-- Opening Marker --
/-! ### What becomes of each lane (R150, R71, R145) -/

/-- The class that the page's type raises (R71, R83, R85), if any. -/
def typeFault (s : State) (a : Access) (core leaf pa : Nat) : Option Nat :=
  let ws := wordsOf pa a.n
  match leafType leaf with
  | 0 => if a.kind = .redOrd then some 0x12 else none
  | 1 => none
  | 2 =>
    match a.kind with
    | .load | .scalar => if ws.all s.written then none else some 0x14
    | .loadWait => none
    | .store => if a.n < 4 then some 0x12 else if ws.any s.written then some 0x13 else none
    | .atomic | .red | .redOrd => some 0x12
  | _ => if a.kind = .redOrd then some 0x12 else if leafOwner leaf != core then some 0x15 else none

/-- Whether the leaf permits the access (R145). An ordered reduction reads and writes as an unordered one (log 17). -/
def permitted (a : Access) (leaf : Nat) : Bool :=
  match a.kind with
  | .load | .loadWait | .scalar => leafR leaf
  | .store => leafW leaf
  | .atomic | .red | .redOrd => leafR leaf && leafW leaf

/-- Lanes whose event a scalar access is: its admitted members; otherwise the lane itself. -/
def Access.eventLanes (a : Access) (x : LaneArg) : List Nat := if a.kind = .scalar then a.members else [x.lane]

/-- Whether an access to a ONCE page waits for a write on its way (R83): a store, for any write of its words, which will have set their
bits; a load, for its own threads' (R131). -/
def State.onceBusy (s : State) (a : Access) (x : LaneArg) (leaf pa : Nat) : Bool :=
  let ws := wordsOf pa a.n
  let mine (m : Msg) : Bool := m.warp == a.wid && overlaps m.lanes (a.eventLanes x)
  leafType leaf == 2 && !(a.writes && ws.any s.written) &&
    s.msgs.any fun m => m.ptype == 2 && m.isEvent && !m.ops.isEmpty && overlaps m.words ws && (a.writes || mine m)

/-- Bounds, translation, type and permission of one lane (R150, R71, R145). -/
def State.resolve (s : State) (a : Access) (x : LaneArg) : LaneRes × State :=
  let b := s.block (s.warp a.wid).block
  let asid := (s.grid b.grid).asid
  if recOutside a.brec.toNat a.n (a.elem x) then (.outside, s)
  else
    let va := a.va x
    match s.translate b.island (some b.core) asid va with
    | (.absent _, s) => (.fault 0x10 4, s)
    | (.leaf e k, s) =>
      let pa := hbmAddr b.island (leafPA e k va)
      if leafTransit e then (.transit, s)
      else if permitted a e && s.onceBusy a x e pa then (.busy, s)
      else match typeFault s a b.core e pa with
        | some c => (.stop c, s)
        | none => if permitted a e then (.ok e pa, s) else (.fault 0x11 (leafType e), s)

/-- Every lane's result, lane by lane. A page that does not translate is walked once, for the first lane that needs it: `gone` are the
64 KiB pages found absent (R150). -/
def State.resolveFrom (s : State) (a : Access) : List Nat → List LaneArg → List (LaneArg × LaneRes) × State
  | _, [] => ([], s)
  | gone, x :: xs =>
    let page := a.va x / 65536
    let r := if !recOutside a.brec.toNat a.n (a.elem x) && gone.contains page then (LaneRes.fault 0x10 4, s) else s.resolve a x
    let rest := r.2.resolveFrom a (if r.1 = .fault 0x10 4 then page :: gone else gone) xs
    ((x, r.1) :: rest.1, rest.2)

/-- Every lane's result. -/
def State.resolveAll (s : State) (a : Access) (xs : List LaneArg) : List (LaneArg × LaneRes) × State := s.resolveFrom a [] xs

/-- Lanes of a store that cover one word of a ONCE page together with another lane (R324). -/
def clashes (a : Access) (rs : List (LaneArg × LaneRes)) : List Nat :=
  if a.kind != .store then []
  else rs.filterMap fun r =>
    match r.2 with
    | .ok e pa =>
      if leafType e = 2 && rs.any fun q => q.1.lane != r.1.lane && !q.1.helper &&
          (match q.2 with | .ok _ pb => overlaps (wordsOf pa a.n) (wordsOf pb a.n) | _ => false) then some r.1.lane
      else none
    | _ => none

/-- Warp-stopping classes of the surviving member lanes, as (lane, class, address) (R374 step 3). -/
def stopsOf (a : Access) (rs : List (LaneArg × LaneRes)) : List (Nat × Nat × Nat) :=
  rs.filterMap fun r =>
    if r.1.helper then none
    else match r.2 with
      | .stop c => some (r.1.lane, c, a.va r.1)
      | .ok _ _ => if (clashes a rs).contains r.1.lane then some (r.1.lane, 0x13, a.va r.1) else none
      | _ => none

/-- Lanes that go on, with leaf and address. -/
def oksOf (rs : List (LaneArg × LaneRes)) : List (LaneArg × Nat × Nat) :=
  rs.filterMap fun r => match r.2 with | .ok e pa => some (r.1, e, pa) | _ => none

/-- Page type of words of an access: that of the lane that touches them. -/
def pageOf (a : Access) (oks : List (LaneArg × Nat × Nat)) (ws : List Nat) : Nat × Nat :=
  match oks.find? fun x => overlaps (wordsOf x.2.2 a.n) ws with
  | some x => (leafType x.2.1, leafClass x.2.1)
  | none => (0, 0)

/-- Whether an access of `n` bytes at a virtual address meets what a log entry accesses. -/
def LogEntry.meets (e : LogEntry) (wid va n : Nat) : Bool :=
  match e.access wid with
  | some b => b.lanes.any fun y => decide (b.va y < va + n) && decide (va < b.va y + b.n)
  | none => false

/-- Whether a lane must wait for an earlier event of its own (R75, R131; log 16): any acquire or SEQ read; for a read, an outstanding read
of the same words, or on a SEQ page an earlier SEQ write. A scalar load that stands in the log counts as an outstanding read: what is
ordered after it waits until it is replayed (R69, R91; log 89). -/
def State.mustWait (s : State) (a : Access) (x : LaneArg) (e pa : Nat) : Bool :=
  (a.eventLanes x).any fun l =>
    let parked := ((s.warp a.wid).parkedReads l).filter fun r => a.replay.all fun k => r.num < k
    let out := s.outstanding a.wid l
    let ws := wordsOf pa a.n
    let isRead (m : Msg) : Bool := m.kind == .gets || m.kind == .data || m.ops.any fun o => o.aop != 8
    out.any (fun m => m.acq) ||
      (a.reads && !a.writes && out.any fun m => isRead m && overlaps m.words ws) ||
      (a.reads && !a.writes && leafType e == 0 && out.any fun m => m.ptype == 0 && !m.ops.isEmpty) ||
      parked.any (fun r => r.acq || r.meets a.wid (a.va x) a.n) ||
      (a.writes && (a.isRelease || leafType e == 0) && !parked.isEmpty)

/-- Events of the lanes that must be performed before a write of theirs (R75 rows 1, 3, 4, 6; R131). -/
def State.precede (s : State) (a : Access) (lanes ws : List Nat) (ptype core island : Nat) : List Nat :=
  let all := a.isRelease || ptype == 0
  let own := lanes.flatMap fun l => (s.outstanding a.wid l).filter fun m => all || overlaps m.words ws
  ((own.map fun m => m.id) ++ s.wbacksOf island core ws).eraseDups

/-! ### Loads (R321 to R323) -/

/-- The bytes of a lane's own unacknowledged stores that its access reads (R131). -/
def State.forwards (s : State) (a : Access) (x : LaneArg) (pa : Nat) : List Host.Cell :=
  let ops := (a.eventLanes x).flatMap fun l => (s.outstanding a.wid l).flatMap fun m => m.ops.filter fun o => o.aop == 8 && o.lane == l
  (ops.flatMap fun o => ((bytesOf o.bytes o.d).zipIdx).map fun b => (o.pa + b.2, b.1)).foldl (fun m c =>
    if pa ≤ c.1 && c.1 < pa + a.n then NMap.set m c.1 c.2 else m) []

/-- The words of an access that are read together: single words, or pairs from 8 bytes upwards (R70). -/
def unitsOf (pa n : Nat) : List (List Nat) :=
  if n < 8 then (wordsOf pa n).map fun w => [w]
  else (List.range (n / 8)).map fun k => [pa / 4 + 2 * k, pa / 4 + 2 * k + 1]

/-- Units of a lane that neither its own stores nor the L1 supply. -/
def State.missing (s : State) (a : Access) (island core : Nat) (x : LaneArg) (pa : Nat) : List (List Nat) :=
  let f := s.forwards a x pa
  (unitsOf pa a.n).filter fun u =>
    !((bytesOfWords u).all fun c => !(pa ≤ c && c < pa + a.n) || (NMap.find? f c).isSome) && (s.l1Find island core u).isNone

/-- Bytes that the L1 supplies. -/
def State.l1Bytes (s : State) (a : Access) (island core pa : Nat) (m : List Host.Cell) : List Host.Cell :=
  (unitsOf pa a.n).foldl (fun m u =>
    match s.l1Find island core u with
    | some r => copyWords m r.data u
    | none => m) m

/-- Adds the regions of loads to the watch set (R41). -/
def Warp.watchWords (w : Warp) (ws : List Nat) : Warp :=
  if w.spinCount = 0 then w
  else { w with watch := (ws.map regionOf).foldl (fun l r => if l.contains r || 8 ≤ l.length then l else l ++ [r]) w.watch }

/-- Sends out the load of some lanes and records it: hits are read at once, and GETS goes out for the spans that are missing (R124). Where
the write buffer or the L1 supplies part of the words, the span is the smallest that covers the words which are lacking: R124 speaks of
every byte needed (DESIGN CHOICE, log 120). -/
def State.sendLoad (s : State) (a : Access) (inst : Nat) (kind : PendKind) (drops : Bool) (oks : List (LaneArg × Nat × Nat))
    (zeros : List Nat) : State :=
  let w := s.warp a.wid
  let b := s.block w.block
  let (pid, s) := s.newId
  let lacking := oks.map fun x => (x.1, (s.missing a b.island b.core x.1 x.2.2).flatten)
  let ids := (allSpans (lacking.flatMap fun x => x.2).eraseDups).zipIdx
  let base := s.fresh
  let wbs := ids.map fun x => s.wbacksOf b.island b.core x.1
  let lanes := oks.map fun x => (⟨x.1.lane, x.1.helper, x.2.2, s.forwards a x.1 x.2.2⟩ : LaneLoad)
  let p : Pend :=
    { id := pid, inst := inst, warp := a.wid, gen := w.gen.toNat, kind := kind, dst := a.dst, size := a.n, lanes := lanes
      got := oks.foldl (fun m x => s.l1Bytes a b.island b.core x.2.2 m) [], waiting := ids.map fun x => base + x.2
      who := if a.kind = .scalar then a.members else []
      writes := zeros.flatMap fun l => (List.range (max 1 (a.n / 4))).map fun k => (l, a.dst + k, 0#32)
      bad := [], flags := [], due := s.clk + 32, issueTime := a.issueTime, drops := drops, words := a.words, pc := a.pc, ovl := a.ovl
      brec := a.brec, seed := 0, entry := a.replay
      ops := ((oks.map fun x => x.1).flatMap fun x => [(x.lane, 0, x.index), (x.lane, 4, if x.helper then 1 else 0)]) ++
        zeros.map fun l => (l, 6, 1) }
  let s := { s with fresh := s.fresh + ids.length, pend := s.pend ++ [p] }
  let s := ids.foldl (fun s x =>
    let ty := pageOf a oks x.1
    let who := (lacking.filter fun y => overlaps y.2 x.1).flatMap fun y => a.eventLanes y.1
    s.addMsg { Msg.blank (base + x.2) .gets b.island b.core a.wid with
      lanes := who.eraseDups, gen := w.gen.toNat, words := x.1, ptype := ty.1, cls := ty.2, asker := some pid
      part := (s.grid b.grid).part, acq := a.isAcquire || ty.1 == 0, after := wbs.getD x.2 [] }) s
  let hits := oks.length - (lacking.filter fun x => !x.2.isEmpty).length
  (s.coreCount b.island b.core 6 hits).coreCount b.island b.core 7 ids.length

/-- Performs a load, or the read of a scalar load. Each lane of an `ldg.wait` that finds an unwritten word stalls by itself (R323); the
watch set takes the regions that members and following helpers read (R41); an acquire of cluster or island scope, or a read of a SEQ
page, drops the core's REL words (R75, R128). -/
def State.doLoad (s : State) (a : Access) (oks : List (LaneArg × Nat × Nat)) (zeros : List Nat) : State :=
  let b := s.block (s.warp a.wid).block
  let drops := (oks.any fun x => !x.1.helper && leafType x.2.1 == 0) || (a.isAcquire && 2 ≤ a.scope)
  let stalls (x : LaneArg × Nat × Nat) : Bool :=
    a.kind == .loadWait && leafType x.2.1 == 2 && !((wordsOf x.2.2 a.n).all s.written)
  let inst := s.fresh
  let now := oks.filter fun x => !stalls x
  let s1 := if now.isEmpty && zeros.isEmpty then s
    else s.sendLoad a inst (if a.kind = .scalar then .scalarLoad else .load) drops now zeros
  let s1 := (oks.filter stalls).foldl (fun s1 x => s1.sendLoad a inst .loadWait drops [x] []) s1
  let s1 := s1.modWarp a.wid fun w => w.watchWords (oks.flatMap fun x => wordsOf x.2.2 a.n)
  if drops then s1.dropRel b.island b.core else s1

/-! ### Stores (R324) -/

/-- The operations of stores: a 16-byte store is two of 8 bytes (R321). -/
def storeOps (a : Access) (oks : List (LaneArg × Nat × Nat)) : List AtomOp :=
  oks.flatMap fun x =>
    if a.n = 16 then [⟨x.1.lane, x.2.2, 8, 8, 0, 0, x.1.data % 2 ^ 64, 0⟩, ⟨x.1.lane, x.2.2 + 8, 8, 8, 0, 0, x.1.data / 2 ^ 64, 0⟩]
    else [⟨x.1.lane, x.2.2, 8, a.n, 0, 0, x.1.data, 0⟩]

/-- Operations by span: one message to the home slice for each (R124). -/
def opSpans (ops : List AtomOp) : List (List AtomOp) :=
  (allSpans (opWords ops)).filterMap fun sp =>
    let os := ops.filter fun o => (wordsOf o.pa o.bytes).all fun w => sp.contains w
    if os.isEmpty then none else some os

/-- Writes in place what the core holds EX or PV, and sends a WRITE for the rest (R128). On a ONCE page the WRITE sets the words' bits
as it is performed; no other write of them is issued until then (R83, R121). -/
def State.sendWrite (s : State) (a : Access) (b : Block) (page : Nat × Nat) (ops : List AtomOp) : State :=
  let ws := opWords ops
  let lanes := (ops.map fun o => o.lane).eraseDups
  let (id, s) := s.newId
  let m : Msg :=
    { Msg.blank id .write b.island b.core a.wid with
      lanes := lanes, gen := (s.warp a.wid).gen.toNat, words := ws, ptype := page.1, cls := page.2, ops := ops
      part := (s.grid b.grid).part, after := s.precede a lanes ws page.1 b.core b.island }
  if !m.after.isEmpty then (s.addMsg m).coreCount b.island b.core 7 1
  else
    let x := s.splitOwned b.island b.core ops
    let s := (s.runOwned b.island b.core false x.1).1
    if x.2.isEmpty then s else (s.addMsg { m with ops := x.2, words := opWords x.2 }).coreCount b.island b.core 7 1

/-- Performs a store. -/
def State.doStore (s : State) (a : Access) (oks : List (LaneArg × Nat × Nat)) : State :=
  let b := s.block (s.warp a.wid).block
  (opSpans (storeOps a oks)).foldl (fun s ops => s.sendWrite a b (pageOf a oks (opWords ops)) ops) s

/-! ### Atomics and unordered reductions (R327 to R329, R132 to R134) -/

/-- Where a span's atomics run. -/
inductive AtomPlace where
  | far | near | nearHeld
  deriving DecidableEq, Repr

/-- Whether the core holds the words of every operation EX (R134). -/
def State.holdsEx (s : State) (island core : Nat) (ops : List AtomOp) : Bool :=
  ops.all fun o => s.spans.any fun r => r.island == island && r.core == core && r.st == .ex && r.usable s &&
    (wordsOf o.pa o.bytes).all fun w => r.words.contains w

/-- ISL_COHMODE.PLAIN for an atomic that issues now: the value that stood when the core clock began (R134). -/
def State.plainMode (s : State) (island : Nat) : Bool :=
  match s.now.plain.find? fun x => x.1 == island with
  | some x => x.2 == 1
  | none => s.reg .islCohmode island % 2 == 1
-- Closing Marker --
_Activity_. Look above and return each line of the records exactly, from the very first through the line with "else if permitted", both included.

_Result for this exercise_.
/-! ### What becomes of each lane (R150, R71, R145) -/

/-- The class that the page's type raises (R71, R83, R85), if any. -/
def typeFault (s : State) (a : Access) (core leaf pa : Nat) : Option Nat :=
  let ws := wordsOf pa a.n
  match leafType leaf with
  | 0 => if a.kind = .redOrd then some 0x12 else none
  | 1 => none
  | 2 =>
    match a.kind with
    | .load | .scalar => if ws.all s.written then none else some 0x14
    | .loadWait => none
    | .store => if a.n < 4 then some 0x12 else if ws.any s.written then some 0x13 else none
    | .atomic | .red | .redOrd => some 0x12
  | _ => if a.kind = .redOrd then some 0x12 else if leafOwner leaf != core then some 0x15 else none

/-- Whether the leaf permits the access (R145). An ordered reduction reads and writes as an unordered one (log 17). -/
def permitted (a : Access) (leaf : Nat) : Bool :=
  match a.kind with
  | .load | .loadWait | .scalar => leafR leaf
  | .store => leafW leaf
  | .atomic | .red | .redOrd => leafR leaf && leafW leaf

/-- Lanes whose event a scalar access is: its admitted members; otherwise the lane itself. -/
def Access.eventLanes (a : Access) (x : LaneArg) : List Nat := if a.kind = .scalar then a.members else [x.lane]

/-- Whether an access to a ONCE page waits for a write on its way (R83): a store, for any write of its words, which will have set their
bits; a load, for its own threads' (R131). -/
def State.onceBusy (s : State) (a : Access) (x : LaneArg) (leaf pa : Nat) : Bool :=
  let ws := wordsOf pa a.n
  let mine (m : Msg) : Bool := m.warp == a.wid && overlaps m.lanes (a.eventLanes x)
  leafType leaf == 2 && !(a.writes && ws.any s.written) &&
    s.msgs.any fun m => m.ptype == 2 && m.isEvent && !m.ops.isEmpty && overlaps m.words ws && (a.writes || mine m)

/-- Bounds, translation, type and permission of one lane (R150, R71, R145). -/
def State.resolve (s : State) (a : Access) (x : LaneArg) : LaneRes × State :=
  let b := s.block (s.warp a.wid).block
  let asid := (s.grid b.grid).asid
  if recOutside a.brec.toNat a.n (a.elem x) then (.outside, s)
  else
    let va := a.va x
    match s.translate b.island (some b.core) asid va with
    | (.absent _, s) => (.fault 0x10 4, s)
    | (.leaf e k, s) =>
      let pa := hbmAddr b.island (leafPA e k va)
      if leafTransit e then (.transit, s)
      else if permitted a e && s.onceBusy a x e pa then (.busy, s)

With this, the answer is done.